Well isn't this a dilly of a pickle, then. If this is the true problem then no wonder none of my attempts to reproduce these bugs or guard against them has worked. Every time I would have sat down with a fresh clean new world with only Digtron installed, and since I'd be focused on the task at hand I wouldn't have any other big background tasks running on my computer to sap its memory.

So in a nutshell, the lua code

local new_table = {"something"}

May sometimes, under conditions that may be dependent on what else is running on your computer at the time, assign nil to new_table instead of {"something"}. There are some things I can do to guard against this problem on the lua side of things. I've already done a pass to greatly reduce the inefficient allocation of new tables, and I can probably do more. I bet there's going to be some builtin functions that allocate tables that I just can't avoid, though.

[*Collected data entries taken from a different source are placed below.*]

-- ==== Sys2Proof/Tests/Slice0.lean ====
section
/-! SUPPORT. Tests: terms that are not well formed, words that decode, and states that meet the hypotheses of the statements
of Certificates/Slice0/Obligations.lean. Expected results are worked out by hand from the tables of the spec. -/

open Sys2Proof Sys2Proof.Machine Sys2Proof.Rules

namespace Sys2Proof.Tests

-- One proof after the other: each proof in progress holds a stack of its own, and all of them at once do not fit in memory.
set_option Elab.async false

/-! ### Terms that are not well formed (R8, R174, R176, R197, R203, R210, R218, R224, R238, R244, R254, R260) -/

theorem test_scalar_field_64 : wellFormed (.add { ta := false, tb := false, d := 64, a := 0, b := 0 }) = false := by decide
theorem test_vector_destination_96 : wellFormed (.vadd { ta := false, tb := false, d := 96, a := 0, b := 0 }) = false := by decide
theorem test_predicate_16 : wellFormed (.bany { s := 16, off := 1 }) = false := by decide
theorem test_predicate_destination_16 : wellFormed (.vvote { ta := false, d := 16, a := 0, k := 0 }) = false := by decide
theorem test_tile_64 : wellFormed (.tileOwn { h := 64 }) = false := by decide
theorem test_group_of_four_2 : wellFormed (.vcmp { ta := false, tb := false, d := 2, a := 0, b := 0 }) = false := by decide
theorem test_pack_code_0 : wellFormed (.vpack { ta := false, d := 0, a := 0, k := 0 }) = false := by decide
theorem test_load_size_6 : wellFormed (.ldG { ta := false, d := 0, w := 0, a := 0, nt := false, sx := false, sz := 6 }) = false := by
  decide
theorem test_sign_extended_word : wellFormed (.ldG { ta := false, d := 0, w := 0, a := 0, nt := false, sx := true, sz := 3 }) = false := by
  decide
theorem test_group_of_two_1 : wellFormed (.ldG { ta := false, d := 1, w := 0, a := 0, nt := false, sx := false, sz := 4 }) = false := by
  decide
theorem test_uniform_size_4 : wellFormed (.stU { ta := false, d := 0, w := 0, a := 0, nt := false, sz := 4 }) = false := by decide
theorem test_odd_address_pair : wellFormed (.ldX { cls := 0, d := 0, peer := 0, a := 3, ta := false }) = false := by decide
theorem test_remote_code_7 : wellFormed (.atomX { n := 7, cls := 0, d := 0, peer := 0, a := 0, ta := false }) = false := by decide
theorem test_atomic_code_7 : wellFormed (.atom { ta := false, d := 0, w := 0, a := 0, n := 7 }) = false := by decide
theorem test_wide_swap_92 : wellFormed (.atomCas16 { ta := false, d := 92, w := 0, a := 0 }) = false := by decide
theorem test_scalar_group_past_63 : wellFormed (.cp { d := 60, k := 0 }) = false := by decide
theorem test_special_register_0x011 : wellFormed (.csrr { s := 0, n := 0x011 }) = false := by decide
theorem test_special_read_0x020 : wellFormed (.rdsp { s := 0, n := 0x020 }) = false := by decide
theorem test_loop_of_one_word : wellFormed (.loopLc0 { s := 0, off := 1 }) = false := by decide
theorem test_mode_field_12 : wellFormed (.modeCv { k := 12, c := 0 }) = false := by decide
theorem test_fence_kind_0 : wellFormed (.fence { kind := 0, scope := 0, mask := 1 }) = false := by decide
theorem test_scope_7 : wellFormed (.acq { ta := false, d := 0, w := 0, a := 0, scope := 7 }) = false := by decide
theorem test_reduction_code_6 : wellFormed (.vred { ta := false, d := 0, a := 0, k := 6 }) = false := by decide
theorem test_scan_code_6 : wellFormed (.vscan { ta := false, d := 0, a := 0, k := 6 }) = false := by decide
theorem test_lane_code_4 : wellFormed (.vlane { d := 0, k := 4 }) = false := by decide
theorem test_accumulators_past_7 : wellFormed (.maccZ { n1 := 7, b := 1, k := 0 }) = false := by decide
theorem test_odd_capability : wellFormed (.peerCap { d := 1, peer := 0 }) = false := by decide
theorem test_signal_of_0 : wellFormed (.taskSig { s := 0, n := 0 }) = false := by decide
theorem test_event_counter_16 : wellFormed (.pmcRead { s := 0, n := 16 }) = false := by decide
theorem test_plb_code_3 : wellFormed (.plbInv { k := 3, s := 0 }) = false := by decide
theorem test_no_instruction : wellFormed (.reservedEncoding 0x27000001) = false := by decide
theorem test_well_formed_terms :
    wellFormed (.add { ta := true, tb := true, d := 63, a := 63, b := 63 }) = true ∧
    wellFormed (.ldG { ta := false, d := 92, w := 7, a := 127, nt := true, sx := false, sz := 5 }) = true ∧
    wellFormed (.cp { d := 59, k := 7 }) = true := by decide

/-! ### Words (R173, R178): the opcode, then the fields from high to low -/

theorem test_decode_add : decode (0x001#9 ++ 1#1 ++ 0#1 ++ 63#7 ++ 1#7 ++ 2#7) = .add { ta := true, tb := false, d := 63, a := 1, b := 2 } := by
  decide
theorem test_decode_srai : decode (0x026#9 ++ 0#1 ++ 3#7 ++ 4#7 ++ 0#2 ++ 63#6) = .srai { ta := false, d := 3, a := 4, imm := 63 } := by
  decide
theorem test_decode_movh : decode (0x029#9 ++ 5#7 ++ 0xFFFF#16) = .movh { d := 5, imm := 0xFFFF } := by decide
theorem test_decode_loop : decode (0x04B#9 ++ 9#6 ++ 2#17) = .loopLc1 { s := 9, off := 2 } := by decide
theorem test_decode_vcmp : decode (0x092#9 ++ 0#1 ++ 1#1 ++ 12#7 ++ 95#7 ++ 96#7) = .vcmp { ta := false, tb := true, d := 12, a := 95, b := 96 } := by
  decide
theorem test_decode_vcvt : decode (0x0C2#9 ++ 1#1 ++ 0#1 ++ 7#7 ++ 8#7 ++ 0#7) = .vcvtF16 { ta := true, d := 7, a := 8 } := by decide
theorem test_decode_vpack : decode (0x0D1#9 ++ 0#2 ++ 7#7 ++ 8#7 ++ 24#7) = .vpack { ta := false, d := 7, a := 8, k := 24 } := by decide
theorem test_decode_vred : decode (0x0E7#9 ++ 0#2 ++ 7#7 ++ 8#7 ++ 5#7) = .vred { ta := false, d := 7, a := 8, k := 5 } := by decide
theorem test_decode_swap : decode (0x121#9 ++ 1#1 ++ 6#7 ++ 7#3 ++ 9#7 ++ 0#5) = .atomCas { ta := true, d := 6, w := 7, a := 9 } := by decide
theorem test_decode_wide_swap : decode (0x121#9 ++ 1#1 ++ 8#7 ++ 7#3 ++ 9#7 ++ 1#5) = .atomCas16 { ta := true, d := 8, w := 7, a := 9 } := by
  decide
theorem test_decode_acq : decode (0x124#9 ++ 0#1 ++ 6#7 ++ 2#3 ++ 9#7 ++ 3#5) = .acq { ta := false, d := 6, w := 2, a := 9, scope := 3 } := by
  decide
theorem test_decode_bar_c : decode (0x128#9 ++ 0#23) = .barC := by decide
theorem test_decode_wait : decode (0x12F#9 ++ 0#6 ++ 2#2 ++ 0#6 ++ 511#9) = .waitCnt { k := 2, n := 511 } := by decide
theorem test_decode_tile_q : decode (0x133#9 ++ 63#7 ++ 31#6 ++ 0#10) = .tileQ { h := 63, d := 31 } := by decide
theorem test_decode_cp_r : decode (0x134#9 ++ 0#7 ++ 40#6 ++ 0#6 ++ 1#1 ++ 5#3) = .cpR { d := 40, k := 5 } := by decide
theorem test_decode_mloop : decode (0x139#9 ++ 0#7 ++ 40#6 ++ 20#6 ++ 0#1 ++ 6#3) = .mloop { d := 40, f := 20, k := 6 } := by decide
theorem test_decode_task_sig : decode (0x140#9 ++ 0#8 ++ 17#6 ++ 300#9) = .taskSig { s := 17, n := 300 } := by decide
theorem test_decode_plb_inv : decode (0x159#9 ++ 2#8 ++ 17#6 ++ 0#9) = .plbInv { k := 2, s := 17 } := by decide
theorem test_decode_hc_drop : decode (0x15A#9 ++ 5#8 ++ 17#6 ++ 0#9) = .hcOpDrop { s := 17 } := by decide
theorem test_decode_unused_trap_bit : decode (0x0E7#9 ++ 0#1 ++ 1#1 ++ 7#7 ++ 8#7 ++ 5#7) =
    .reservedEncoding (0x0E7#9 ++ 0#1 ++ 1#1 ++ 7#7 ++ 8#7 ++ 5#7) := by decide
theorem test_encode_add : encode (.add { ta := true, tb := false, d := 63, a := 1, b := 2 }) =
    some (0x001#9 ++ 1#1 ++ 0#1 ++ 63#7 ++ 1#7 ++ 2#7) := by decide

/-! ### States that meet the hypotheses -/

/-- The gang that the loader places: a free launch, eight lanes at pc 0, a region open. -/
def base : State := placeGang State.reset

/-- A split at rest: every register full, nothing buffered, no loop, no parked path, no held fault. -/
structure Rests (s : State) : Prop where
  regs : s.p.sstate = [] ∧ s.g.vstate = []
  region : s.p.buffer = [] ∧ s.g.cuff = []
  loops : (edges s).count = 0 ∧ (edges s).repeats = false
  slices : s.g.parked = [] ∧ s.g.splits = []
  faults : s.g.faults = []

theorem Rests.full {s : State} (h : Rests s) (c : Nat) : regState s c = .full := by
  unfold regState; rw [h.regs.1, h.regs.2]; split <;> [rfl; (split <;> rfl)]

theorem Rests.noSpill {s : State} (h : Rests s) : NoSpill s := by
  unfold NoSpill releaseRegion; rw [h.region.1]; show (onChip s.g.cuff).length ≤ _; rw [h.region.2]; decide

theorem Rests.noRotation {s : State} (h : Rests s) : NoRotation s := by
  left; unfold rotatable stackOf; rw [h.slices.1]; simp [mapGet]

theorem Rests.undisturbed {s : State} (h : Rests s) (pt : Point) : deliverable s pt = none := by
  unfold deliverable; rw [h.faults]; split <;> rfl

theorem Rests.ready {s : State} (h : Rests s) {w : Nat} (hc : s.p.clock.toNat + w < 2 ^ 64) (rd wr : List Nat) : Ready w rd wr s where
  sources _ _ := h.full _
  dests _ _ := h.full _
  clock := by simp [overflows, fullWeight, h.loops.1]; intro _; omega
  room := h.noSpill
  quiet := h.undisturbed _
  whole e := by rw [h.loops.2] at e; cases e

theorem Rests.readyAlone {s : State} (h : Rests s) {w : Nat} (hc : s.p.clock.toNat + w < 2 ^ 64) (rd wr : List Nat) :
    ReadyAlone w rd wr s := { h.ready hc rd wr with undisturbed := h.undisturbed _ }

theorem Rests.readyTurn {s : State} (h : Rests s) {w : Nat} (hc : s.p.clock.toNat + w < 2 ^ 64) (rd wr : List Nat) (hd : detNow s = false) :
    ReadyTurn w rd wr s := { h.ready hc rd wr with free := hd, undisturbed := h.undisturbed _, alone := h.noRotation }

theorem base_rests : Rests base := ⟨⟨rfl, rfl⟩, ⟨rfl, rfl⟩, ⟨rfl, rfl⟩, ⟨rfl, rfl⟩, rfl⟩

/-- The split changed. -/
def withP (f : Split → Split) (s : State) : State := { s with p := f s.p }

/-- The gang in its handler, where no region is open. -/
def handler : State := withP (fun q => { q with status := 1, entry := none, fresh := false }) base

/-- The gang in a deterministic launch of its device. -/
def det : State := { base with launches := [{ placedLaunch with dscope := 1 }] }

theorem handler_rests : Rests handler := ⟨⟨rfl, rfl⟩, ⟨rfl, rfl⟩, ⟨rfl, rfl⟩, ⟨rfl, rfl⟩, rfl⟩
theorem det_rests : Rests det := ⟨⟨rfl, rfl⟩, ⟨rfl, rfl⟩, ⟨rfl, rfl⟩, ⟨rfl, rfl⟩, rfl⟩

theorem rests_with {s : State} (h : Rests s) (f : Split → Split) (hf : (f s.p).sstate = s.p.sstate ∧ (f s.p).buffer = s.p.buffer)
    (hl : (edges (withP f s)).count = 0 ∧ (edges (withP f s)).repeats = false) : Rests (withP f s) :=
  ⟨⟨hf.1.trans h.regs.1, h.regs.2⟩, ⟨hf.2.trans h.region.1, h.region.2⟩, hl, h.slices, h.faults⟩

/-! #### Scalar instructions, control transfer, MODE, special registers (R182 to R210, R281 to R283) -/

theorem meets_scalar_rows : Ready 1 [codeS 0, codeS 63] [codeS 63] base ∧ Ready 1 [codeS 63] [codeS 0] base ∧ Ready 1 [] [codeS 63] base :=
  ⟨base_rests.ready (by decide) _ _, base_rests.ready (by decide) _ _, base_rests.ready (by decide) _ _⟩

theorem meets_jumps : Unrotated (label base 0#23) base ∧ Ready 1 [] [codeS 63] base ∧
    (getS base 0 + 4 * (0x80#8).signExtend 64).toNat % 4 = 0 ∧ Unrotated (getS base 0 + 4 * (0x80#8).signExtend 64) base ∧
    Ready 1 [codeS 0] [codeS 63] base :=
  ⟨fun _ => base_rests.noRotation, base_rests.ready (by decide) _ _, by decide, fun _ => base_rests.noRotation,
    base_rests.ready (by decide) _ _⟩

/-- The split with a return stack of n entries. -/
def deep (n : Nat) : State := withP (fun q => { q with rstack := List.replicate n 0x40 }) base

theorem deep_rests (n : Nat) : Rests (deep n) := rests_with base_rests _ ⟨rfl, rfl⟩ ⟨rfl, rfl⟩

theorem meets_call : ∀ n ∈ [7, 255], (deep n).p.rstack.length < 256 ∧ Unrotated (label (deep n) 8#23) (deep n) ∧ Ready 1 [] [] (deep n) := by
  intro n hn
  refine ⟨?_, fun _ => (deep_rests n).noRotation, (deep_rests n).ready (by show (0 : Nat) + 1 < _; decide) _ _⟩
  show (List.replicate n _).length < _
  rw [List.length_replicate]; simp only [List.mem_cons, List.not_mem_nil, or_false] at hn; omega

theorem meets_ret : ∃ rest, (deep 1).p.rstack = 0x40 :: rest ∧ Refilled (deep 1) ∧ Ready 1 [] [] (deep 1) ∧ rest.length < 8 :=
  ⟨[], rfl, .inl (by decide), (deep_rests 1).ready (by decide) _ _, by decide⟩

/-- A stack of nine entries, the oldest spilled to an area that no table maps. -/
def lostEntry : State := { deep 9 with g := { placedGang with area := [(2 ^ 30, Config.contextBytes)] }, roots := [] }

theorem lostEntry_held : refillHeld lostEntry = false := by
  unfold refillHeld
  show Option.any _ (refillSlot _) = false
  cases refillSlot lostEntry.p <;>
    simp [spillHeld, placesHeld, heldBytes, lateOf, contextWaits, show lostEntry.late = [] from rfl, show lostEntry.reqs = [] from rfl]

theorem lostEntry_refuses (off : Nat) : admits lostEntry 0 1 off false = some 0x70 := by
  have hp : poolIndex lostEntry 0 off = none := by unfold poolIndex; rw [if_pos (.inl (by decide))]
  have ht : tableWalk lostEntry 0 1 off = none := by unfold tableWalk; rw [if_pos (by rfl)]
  have hw : walk lostEntry 0 1 off = none := by unfold walk; rw [hp, ht]
  have hc : hcCheck lostEntry 0 1 off false false = .refuse 0x70 := by
    unfold hcCheck hcAnswer; rw [if_neg (by rw [show walkBad lostEntry 0 1 off = false from rfl]; decide), hw]
  have hl : findLine lostEntry (lineRef 0 1 off) = none := rfl
  unfold admits; rw [hl, hc]

theorem pieces_ne (a n : Nat) : pieces a (n + 1) ≠ [] := by simp [pieces, linesOf, countFrom]

theorem lostEntry_lost : refillLost lostEntry = true := by
  have hs : refillSlot lostEntry.p = some (returnSlot 0 0x40) := rfl
  have hr : returnSlot 0 0x40 + 8 ≤ Config.contextBytes := by
    simp only [returnSlot, Config.contextBytes]; omega
  unfold refillLost; rw [hs]
  show refillRefused _ _ _ _ = true
  simp only [refillRefused, placesRefused, contextPlaces, show lostEntry.g.area = [(2 ^ 30, Config.contextBytes)] from rfl, cutFrom, cutLines,
    if_neg (by decide : (8 : Nat) ≠ 0), if_neg (by omega : ¬ Config.contextBytes ≤ returnSlot 0 0x40), List.any_cons, countFrom,
    show lostEntry.g.part = 0 from rfl, show lostEntry.g.asid = 1 from rfl, lostEntry_refuses, Option.isSome_some, Bool.true_or,
    List.flatMap_cons, List.flatMap_nil, List.append_nil, (by omega : min 8 (Config.contextBytes - returnSlot 0 0x40) = 7 + 1)]
  have hp := pieces_ne (2 ^ 30 + returnSlot 0 64) 7
  generalize pieces _ _ = ps at hp ⊢
  cases ps with
  | nil => exact absurd rfl hp
  | cons => rfl

theorem meets_ret_lost : ∃ rest, lostEntry.p.rstack = 0x40 :: rest ∧ Refilled lostEntry ∧ Ready 1 [] [] lostEntry ∧ 8 ≤ rest.length ∧
    refillLost lostEntry = true :=
  have h : Rests lostEntry := ⟨⟨rfl, rfl⟩, ⟨rfl, rfl⟩, ⟨rfl, rfl⟩, ⟨rfl, rfl⟩, rfl⟩
  ⟨List.replicate 8 0x40, rfl, .inr lostEntry_held, h.ready (by decide) _ _, by decide, lostEntry_lost⟩

/-- Predicate 15 is 1 in every lane. -/
def allTrue : State := { base with g := { placedGang with preds := (List.range 8).map fun i => (15 * 64 + i, true) } }
/-- No lane is active. -/
def noneActive : State := withP (fun q => { q with exec := 0, rstack := [0x40] }) base
theorem allTrue_rests : Rests allTrue := ⟨⟨rfl, rfl⟩, ⟨rfl, rfl⟩, ⟨rfl, rfl⟩, ⟨rfl, rfl⟩, rfl⟩
theorem noneActive_rests : Rests noneActive := rests_with base_rests _ ⟨rfl, rfl⟩ ⟨rfl, rfl⟩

I'm at work right now but I'll write this up for the MT issue tracker when I get home tonight.

FaceDeer avatar Jan 06 '19 18:01 FaceDeer

I was finally able to reproduce this on my local machine, and I think I have a fix - at least for the repro case I was getting. Digtron was sometimes reading incomplete layout information into memory when adjacent to unloaded blocks. When I guarded against that in a different manner than I was doing previously that seems to have stopped it reproducing for me again, so hopefully that was a big part of this.

FaceDeer avatar Jan 13 '19 23:01 FaceDeer